The novel continues with the sudden death of the boy’s father. Making sense of the loss becomes an obsession for the family and for the protagonist. Allegorical characters appear at decisive points in the protagonist’s life, such as Oppiano Licario, a symbol of Icarus, of initiation, and a surrogate father figure for the orphan. The next hurdle for the protagonist is his sexual initiation and his fall into the chaos of worldly temptations. Homosexual experience is joyfully described; only later it seems that homosexuality is philosophically (or rather, theologically) disavowed, leaving some perplexity about the author’s intentions. Allegorical characters appear, staging as an exterior dialogue what actually may have been happening in Lezama Lima’s mind. Finally, Oppiano Licario reappears to pass on the flame of artistic inspiration to the protagonist, who is, at the end of the novel, ready to start.
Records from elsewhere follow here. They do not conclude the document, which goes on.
/-! ## Messages at the core -/

theorem MemOnly.onLine (s : State) (c line : Nat) (data : BitVec 512) (st : LineSt) : MemOnly s (s.onLine c line data st) := by
  unfold State.onLine
  dsimp only
  split
  · exact .updCore _ _ _ (fun _ => rfl)
  · split
    · have h := MemOnly.setL1 s c line { s.l1Line c line with
        st := st, data := data, valid := BitVec.allOnes 16, dirty := 0, pois := Store.get 0 (s.coreAt c).fillPois line }
      split
      · exact h
      · split <;> [exact h.trans (.sendDirty ..); exact h.trans (.deregister ..)]
    · exact .refl s
theorem MemOnly.yieldLine (s : State) (c line : Nat) (f : Core → Core) (hf : ∀ x, Core.SameRegs x (f x)) (e : Event) :
    MemOnly s (((s.setL1 c line {}).updCore c f).post e) :=
  MemOnly.trans (.setL1 ..) (MemOnly.trans (.updCore _ _ _ hf) (.post ..))
theorem MemOnly.onFwd (s : State) (c line : Nat) : MemOnly s (s.onFwd c line) := by
  unfold State.onFwd
  dsimp only
  split
  · split <;> [exact .refl s; exact MemOnly.trans (.writeOut ..) (.setL1 ..)]
  · exact .yieldLine s c line (fun x => { x with
      sentPois := Store.set 0 x.sentPois line ((s.l1Line c line).dirty &&& (s.l1Line c line).pois) }) (fun _ => rfl) _
  · exact .yieldLine s c line (fun x => { x with drop := x.drop ++ [line] }) (fun _ => rfl) _
  · exact .refl s
  · exact .setL1 ..
theorem MemOnly.onAck (s : State) (c line : Nat) : MemOnly s (s.onAck c line) := by
  unfold State.onAck
  dsimp only
  split <;> [exact .setL1 ..; exact .setL1 ..; exact .refl s]
theorem MemOnly.message (s : State) (e : Event) : MemOnly s ((s.message e).getD s) := by
  unfold State.message
  split
  · exact .onLine ..
  · exact .onLine ..
  · exact .onFwd ..
  · exact .onFwd ..
  · exact .onAck ..
  · split <;> [exact .atHome ..; exact .refl s]
theorem MemOnly.settleN (k : Nat) (s : State) : MemOnly s (State.settleN k s) := by
  induction k generalizing s with
  | zero => exact .refl s
  | succ k ih =>
    unfold State.settleN
    split
    · exact .refl s
    · rename_i e _
      refine MemOnly.trans (.sched s (s.sched.erase e)) (MemOnly.trans ?_ (ih _))
      exact .message ({ s with sched := s.sched.erase e } : State) e
theorem MemOnly.settle (s : State) : MemOnly s s.settle := .settleN ..

theorem Acc.FromMem.l1Get (s : State) (c line : Nat) (t : LineTag) (st : Bool) : (s.l1Get c line t st).FromMem s := by
  unfold State.l1Get
  extract_lets l s1 s2
  have h1 : MemOnly s s1 := .evictOne ..
  have h2 : MemOnly s s2 := by
    show MemOnly s (State.bankOrder (if _ then s1 else s) c line)
    split <;> [exact h1.trans (.bankOrder ..); exact .bankOrder ..]
  split
  · exact MemOnly.refl s
  · split
    · exact MemOnly.refl s
    · split
      · exact h1.trans (MemOnly.trans (.setL1 ..) (.request ..))
      · exact h2.trans (MemOnly.trans (.fillClu ..) (.setL1 ..))

/-! ## Translation -/

theorem Core.touchSlot_same (x : Core) (i : Nat) : x.SameRegs (x.touchSlot i) := by
  unfold Core.touchSlot; split <;> rfl
theorem Core.fillSlot_same (x : Core) (i j : Nat) (e : BitVec 512) : x.SameRegs (x.fillSlot i j e) :=
  Core.SameRegs.trans (y := x.setSlot i _) rfl (Core.touchSlot_same ..)

theorem Acc.FromMem.lookup (s : State) (c dva : Nat) (k : AKind) (sup : Bool) : (s.lookup c dva k sup).FromMem s := by
  unfold State.lookup
  dsimp only
  split
  · exact .refl s
  · split
    · exact .setCore _ _ _ (Core.touchSlot_same ..)
    · split <;> first | exact .refl s | exact .setCore _ _ _ (Core.fillSlot_same ..)
theorem Acc.FromMem.finishXlat (s : State) (c dva : Nat) (k : AKind) (sc sup : Bool) (e : BitVec 512) (i : Option Nat)
    (slot : Nat) : (s.finishXlat c dva k sc sup e i slot).FromMem s := by
  unfold State.finishXlat
  dsimp only
  split
  · exact .refl s
  · split
    · exact .refl s
    · split
      · exact .refl s
      · exact .refl s
      · split
        · have h : ∀ (b : Prop) [Decidable b] x, (s.coreAt c).SameRegs x → MemOnly s (if b then s else s.setCore c x) := by
            intro b _ x hx; split <;> [exact .refl s; exact .setCore _ _ _ hx]
          split <;> exact h _ _ (Core.fillSlot_same ..)
        · exact .refl s
      · exact .refl s
theorem Acc.FromMem.xlat (s : State) (c dva : Nat) (k : AKind) (sc sup : Bool) : (s.xlat c dva k sc sup).FromMem s :=
  Acc.FromMem.bind (.lookup ..) (fun _ _ => .finishXlat ..)

/-! ## Accesses -/

theorem Acc.FromMem.readRaw (s : State) (c : Nat) (t : Xl) (n : Nat) : (s.readRaw c t n).FromMem s := by
  unfold State.readRaw
  split
  · exact Acc.FromMem.bind (.l1Get ..) (fun _ t => MemOnly.refl t)
  · exact MemOnly.trans (.bankOrder ..) (.sendRemote ..)
theorem Acc.FromMem.loadAt (s : State) (c dva : Nat) (t : Xl) (n : Nat) : (s.loadAt c dva t n).FromMem s := by
  unfold State.loadAt
  refine Acc.FromMem.bind (.readRaw ..) (fun r t => ?_)
  dsimp only; split <;> exact MemOnly.refl t
theorem MemOnly.putTent (s : State) (t : Tent) : MemOnly s (s.putTent t) := ⟨rfl, fun _ => rfl, id⟩
theorem MemOnly.tentStore (s : State) (c : Nat) (t : Xl) (n v old : Nat) (m : BitVec 16) (j ix : Nat) :
    MemOnly s (s.tentStore c t n v old m j ix) :=
  MemOnly.foldl _ (fun s _ => .putTent s _) _ s
theorem MemOnly.hideTents (s : State) (c pa n : Nat) : MemOnly s (s.hideTents c pa n) := ⟨rfl, fun _ => rfl, id⟩
theorem Acc.FromMem.storePlain (s : State) (c dva : Nat) (t : Xl) (n v : Nat) : (s.storePlain c dva t n v).FromMem s := by
  unfold State.storePlain
  dsimp only
  split
  · exact Acc.FromMem.bind (.l1Get ..) (fun _ t => MemOnly.setL1 ..)
  · have h : ∀ b : Prop, [Decidable b] → MemOnly s (if b then s.bankOrder c (t.pa / 64)
        else (s.bankOrder c (t.pa / 64)).homeWrite (some c) (some (.core c)) t.pa n v) := by
      intro b _
      split <;> [exact .bankOrder ..; exact MemOnly.trans (.bankOrder ..) (.homeWrite ..)]
    split <;> exact h _
theorem Acc.FromMem.storeAt (s : State) (c dva : Nat) (t : Xl) (n v : Nat) : (s.storeAt c dva t n v).FromMem s := by
  unfold State.storeAt
  dsimp only
  split
  · exact Acc.FromMem.bind (.readRaw ..) (fun _ t => MemOnly.tentStore ..)
  · split
    · exact .storePlain ..
    · refine Acc.FromMem.bind (.readRaw ..) (fun r t => ?_)
      split <;> [exact .storePlain ..; exact Acc.FromMem.bind (.storePlain ..) (fun _ _ => MemOnly.hideTents ..)]
/-- A scalar load, and a scalar store. -/
theorem Acc.FromMem.load (s : State) (c dva n : Nat) (sc sup : Bool) : (s.load c dva n sc sup).FromMem s :=
  Acc.FromMem.bind (.xlat ..) (fun _ _ => .loadAt ..)
theorem Acc.FromMem.store (s : State) (c dva n v : Nat) (sc sup : Bool) : (s.store c dva n v sc sup).FromMem s :=
  Acc.FromMem.bind (.xlat ..) (fun _ _ => .storeAt ..)

/-! ## Releases and acquires -/

theorem MemOnly.releaseL1 (s : State) (c r sc : Nat) : MemOnly s (s.releaseL1 c r sc) :=
  MemOnly.foldl _ (fun s e => by
    dsimp only; split <;> [exact MemOnly.trans (.writeOut ..) (.setL1 ..); exact .refl s]) _ s
theorem MemOnly.releaseClu (s : State) (c r sc : Nat) : MemOnly s (s.releaseClu c r sc) :=
  MemOnly.foldl _ (fun s e => by
    dsimp only
    split
    · split
      · exact MemOnly.trans (.setCluLine ..) (MemOnly.trans (.setDieLine ..) (.writeBack ..))
      · exact MemOnly.trans (.setCluLine ..) (.setDieLine ..)
    · exact .refl s) _ s
theorem MemOnly.releaseDie (s : State) (c r sc : Nat) : MemOnly s (s.releaseDie c r sc) :=
  MemOnly.foldl _ (fun s e => by
    dsimp only
    split <;> [exact MemOnly.trans (.setDieLine ..) (.writeBack ..); exact .refl s]) _ s
theorem MemOnly.releaseNow (s : State) (c r sc : Nat) : MemOnly s (s.releaseNow c r sc) := by
  unfold State.releaseNow
  dsimp only
  have h : MemOnly s ((s.performSent c).releaseL1 c r sc) := MemOnly.trans (.perform ..) (.releaseL1 ..)
  split <;> split <;> first | exact h | exact h.trans (.releaseClu ..) | exact h.trans (.releaseDie ..) |
    exact h.trans (MemOnly.trans (.releaseClu ..) (.releaseDie ..))
theorem Acc.FromMem.release (s : State) (c r sc : Nat) : (s.release c r sc).FromMem s := by
  unfold State.release; dsimp only; split <;> exact MemOnly.releaseNow ..

theorem MemOnly.acquireL1 (s : State) (c r : Nat) (z : Bool) : MemOnly s (s.acquireL1 c r z) :=
  MemOnly.foldl _ (fun s e => by
    dsimp only
    split
    · split
      · exact MemOnly.trans (.writeOut ..) (.setL1 ..)
      · split <;> [exact .setL1 ..; exact MemOnly.trans (.writeOut ..) (.setL1 ..)]
      · exact .setL1 ..
      · exact .refl s
      · exact .refl s
    · exact .refl s) _ s
theorem MemOnly.acquireClu (s : State) (c r : Nat) (z : Bool) : MemOnly s (s.acquireClu c r z) :=
  MemOnly.foldl _ (fun s e => by
    dsimp only
    split
    · split <;> [exact .setCluLine ..; exact MemOnly.trans (.setDieLine ..) (.setCluLine ..)]
    · exact .refl s) _ s
theorem MemOnly.acquireDie (s : State) (c r sc : Nat) (z : Bool) : MemOnly s (s.acquireDie c r sc z) :=
  MemOnly.foldl _ (fun s e => by
    split <;> [exact MemOnly.trans (.writeBack ..) (.setDieLine ..); exact .refl s]) _ s
theorem MemOnly.acquireZ (s : State) (c r sc : Nat) (z : Bool) : MemOnly s (s.acquireZ c r sc z) := by
  unfold State.acquireZ
  extract_lets s1 s2 s3
  have h1 : MemOnly s s1 := by show MemOnly s (if _ then s.settle else s); split <;> [exact .settle s; exact .refl s]
  have h2 : MemOnly s s2 := h1.trans (MemOnly.trans (.perform ..) (.acquireL1 ..))
  have h3 : MemOnly s s3 := by show MemOnly s (if _ then _ else s2); split <;> [exact h2.trans (.acquireClu ..); exact h2]
  split <;> [exact h3.trans (.acquireDie ..); exact h3]
theorem MemOnly.acquire (s : State) (c r sc : Nat) : MemOnly s (s.acquire c r sc) := MemOnly.acquireZ ..

/-- Memory after any sequence of such changes keeps its canonical form. -/
theorem MemOnly.wf {s t : State} (h : MemOnly s t) (w : Memory.wf s.mem = true) : Memory.wf t.mem = true := h.2.2 w
theorem State.reset_mem_wf : Memory.wf State.reset.mem = true := rfl

end Sys2Proof.Machine
end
Paradiso is a family saga, an artistic autobiography, an allegorical Bildungsroman, a long baroque poem in prose, and a summation of Lezama Lima’s poetic philosophy. The homoerotic episode and the discussion of homosexuality in the novel have caused some consternation among the homophobic revolutionary establishment in Cuba. Paradiso, which appeared in a limited edition in the first place, has not been reissued in Cuba since.

Bibliography

Hassat, J. J. Assimilation/Generation/Resurrection: Contrapuntal Readings in the Poetry of José Lezama Lima. Lewisburg, Pa.: Bucknell University Press, 1997. Lezama Lima’s prose often contains striking poetic images. Although this volume does not deal directly with Lezama Lima’s fiction, it is a valuable resource for understanding the way Lezama Lima’s poetry and prose influence each other and interact.

Pellon, Gustavo. José Lezama Lima’s Joyful Vision: A Study of “Paradiso” and Other Prose Works. Austin: University of Texas Press, 1989. A definitive study of Lezama Lima’s novel, it is an excellent full-length study that places his book within the context of his other works. Includes an index and a bibliography for further reading.

Pollard, Scott. “Canonizing Revision: Literary History and the Postmodern Latin American Writer.” College Literature 20 (October, 1993): 133-147. Pollard examines the literary histories of Alejo Carpentier, Lezama Lima, and Carlos Fuentes. He argues that these writers revise Western literary history in order to enhance the position of Latin American narrative within it. Of the three authors Pollard discusses, he particularly credits Lezama Lima with differentiating Latin American history from European history in his fiction.